8 de septiembre de 2025

Designing for Autonomy: Tools and Strategies for Digital Literacy

In an educational ecosystem marked by information overload, this study foregrounds a decisive vector: teachers’ capacity to activate metacognitive strategies that sustain students’ digital literacy.

Drawing on a sample of 252 teachers enrolled in an online master’s programme, the research confirms the robustness of the PISA 2018 questionnaire for measuring key classroom practices (from keyword searches to the detection of bias and spam). It also demonstrates the pivotal role of metacognition (planning, monitoring, and self-evaluation) as the hinge between teaching content and teaching how to learn in digital environments.

The quasi-experimental intervention with Metadig shows significant improvements across all dimensions analysed: more effective searches, better judgement of source reliability and relevance, awareness of the implications of data sharing, critical reading of descriptors, and the detection of subjectivity and phishing.

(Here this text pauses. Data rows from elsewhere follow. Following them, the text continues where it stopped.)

-- ==== Sys2Proof/Machine/State.lean ====
section
/-!
DEFINITION. The state of the block as plain data: every register, memory, queue, counter, mode and pin that the spec
gives it, each at its reset value as its default, and the queue of the commands that wait. A table that is mostly at its
reset value (a register file, a memory) is a `Tab`: the list of the cells that differ from it.
-/
namespace Sys2Proof.Machine

/-- A table of values by index, most of which stand at one value that the reader names: the cells that differ from it,
indices rising. -/
structure Tab (α : Type) where
  cells : List (Nat × α) := []
  deriving DecidableEq, Repr, Inhabited

/-- The table with every cell at its default. -/
def Tab.empty {α : Type} : Tab α := ⟨[]⟩

/-- What a scheduled action does when it falls due (R54). -/
inductive ActKind where
  | mark | seqStart | seqResume | pmuSeq | pmuForce | measure | wave | tdc | capArm | capFire | xarm | dspRun
  | miConfig | miForce | miMeasure | inject
  deriving DecidableEq, Repr, Inhabited

/-- The steps of the safe-value sequences of R99 and R299. -/
inductive SeqStep where
  | a | b | c | d | e
  deriving DecidableEq, Repr, Inhabited

/-- A PIN.DRIVER, PIN.LOAD or PMU.DRVI that R86 holds behind a shut-down, with its tag. -/
inductive QueuedPin where
  | driver (mode : BitVec 2) (off : Bool) (tag : BitVec 12)
  | load (iol ioh : BitVec 8) (tag : BitVec 12)
  | drvi (range : BitVec 3) (tag : BitVec 12)
  deriving DecidableEq, Repr

/-- What the driver of a channel puts on its ball. -/
inductive PinOut where
  | hiZ | vil | vih | vtt
  deriving DecidableEq, Repr, Inhabited

/-- The owner of a TDC (R146): nobody, a TDC.ARM command, or a capture ring. -/
inductive TdcOwner where
  | none
  | arm (tag : BitVec 12)
  | ring (r : BitVec 3)
  deriving DecidableEq, Repr, Inhabited

/-- The states of a thread (R151). -/
inductive ThState where
  | idle | armed | run | dead | hold | underrun | chold
  deriving DecidableEq, Repr, Inhabited

/-- The causes that stop or hold a thread (R178, R179). -/
inductive HoldCause where
  | stop | park | contained | request | lost | host | pattern
  deriving DecidableEq, Repr, Inhabited

/-- The kinds of paging fault (R219), the highest first. -/
inductive FaultKind where
  | demand | prefetch | lookahead
  deriving DecidableEq, Repr, Inhabited

/-- The owner of a capture ring or of a DSP lane: a thread or the host (R238, R274). -/
inductive CapOwner where
  | thread (t : BitVec 6)
  | host
  deriving DecidableEq, Repr, Inhabited

/-- Where a command came from: the Command Ring, the tree above, or the USB 2.0 recovery function. -/
inductive Origin where
  | ring | tree | recovery
  deriving DecidableEq, Repr, Inhabited

/-- What an operation of the flash port does (R475). -/
inductive FlashKind where
  | read | write | erase | info | xfer
  deriving DecidableEq, Repr, Inhabited

/-- Where the vectors of a block take their pin codes from (R159, R191). -/
inductive BlockKind where
  | literal | copies | indexed | matching
  deriving DecidableEq, Repr, Inhabited

/-- An entry of a context's vector queue (R196). -/
inductive QEntry where
  /-- `count` vectors of timing set `ts`: literal with dictionary entry `didx`, copies of entry `didx`, or indexed, with
  their data from address `data`; the instruction stands at `va`. -/
  | block (kind : BlockKind) (ts : BitVec 4) (didx : BitVec 8) (count data va : Nat)
  /-- entries `first` to `first + num - 1` from address `data`; with the pause of DLOAD (R159), or without one (DLDW, R191) -/
  | dload (first num data va : Nat) (pause : Bool)
  /-- the next vector starts so many steps after the start of the last vector queued (LPAUS, R191) -/
  | lpaus (steps : Nat)
  /-- JFAIL of R170: SCOPE, SENSE, CLR, MEMBER, TARGET -/
  | jfail (scope sense clr : Bool) (member : BitVec 2) (target : Nat)
  /-- TFF of R191: the site's FF, or a member's -/
  | tff (member : Option (BitVec 2))
  /-- MATCH of R174: it is being tried by the block before it; TOFAIL -/
  | matchEnd (toFail : Bool)
  /-- the next vector starts no earlier than segment start plus OFFSET (R175) -/
  | waitt (offset : Nat)
  /-- arrival at a barrier and wait for its release (R176) -/
  | sync (barrier : BitVec 5)
  /-- TRIG of R159 -/
  | trig (pulse fire : Bool)
  /-- HOLD of R159 -/
  | hold
  /-- end of the segment -/
  | segend
  /-- a program error met here: address and code -/
  | progErr (va code : Nat)
  deriving DecidableEq, Repr

/-- A scheduled action not yet taken (R54, 02_timeline.md); what it does stands in the unit that executes it. -/
structure Act where
  /-- tag of the command that scheduled it (R54). -/
  tag : BitVec 12 := 0
  /-- which unit takes it (R54). -/
  kind : ActKind := .mark
  /-- epoch of the stamp (R48). -/
  epoch : BitVec 16 := 0
  /-- stamp, rounded to its granule (R49). -/
  stamp : Nat := 0
  /-- TL.MARK user tag; the thread mask of SEQ.START; the injection word of FC.INJECT (R55). -/
  user : Nat := 0
  deriving DecidableEq, Repr, Inhabited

This is not about “more technology” but about a technopedagogical script that orchestrates tools and timing to trigger self-regulation: when teachers plan objectives, monitor progress, and close with self-evaluation, students advance in transferable digital competences.

The implications are clear for both initial and continuing teacher education: integrating frameworks of self-regulated learning and metacognition, supported by validated instruments and intelligible analytics, raises the quality of digital instruction.

Challenges remain (long-term effects, self-selection bias, prior technological experience), yet the direction is unmistakable: to design experiences that align metacognitive strategies, media literacy, and data intelligence so that digital competence becomes a systematic outcome rather than a collateral effect.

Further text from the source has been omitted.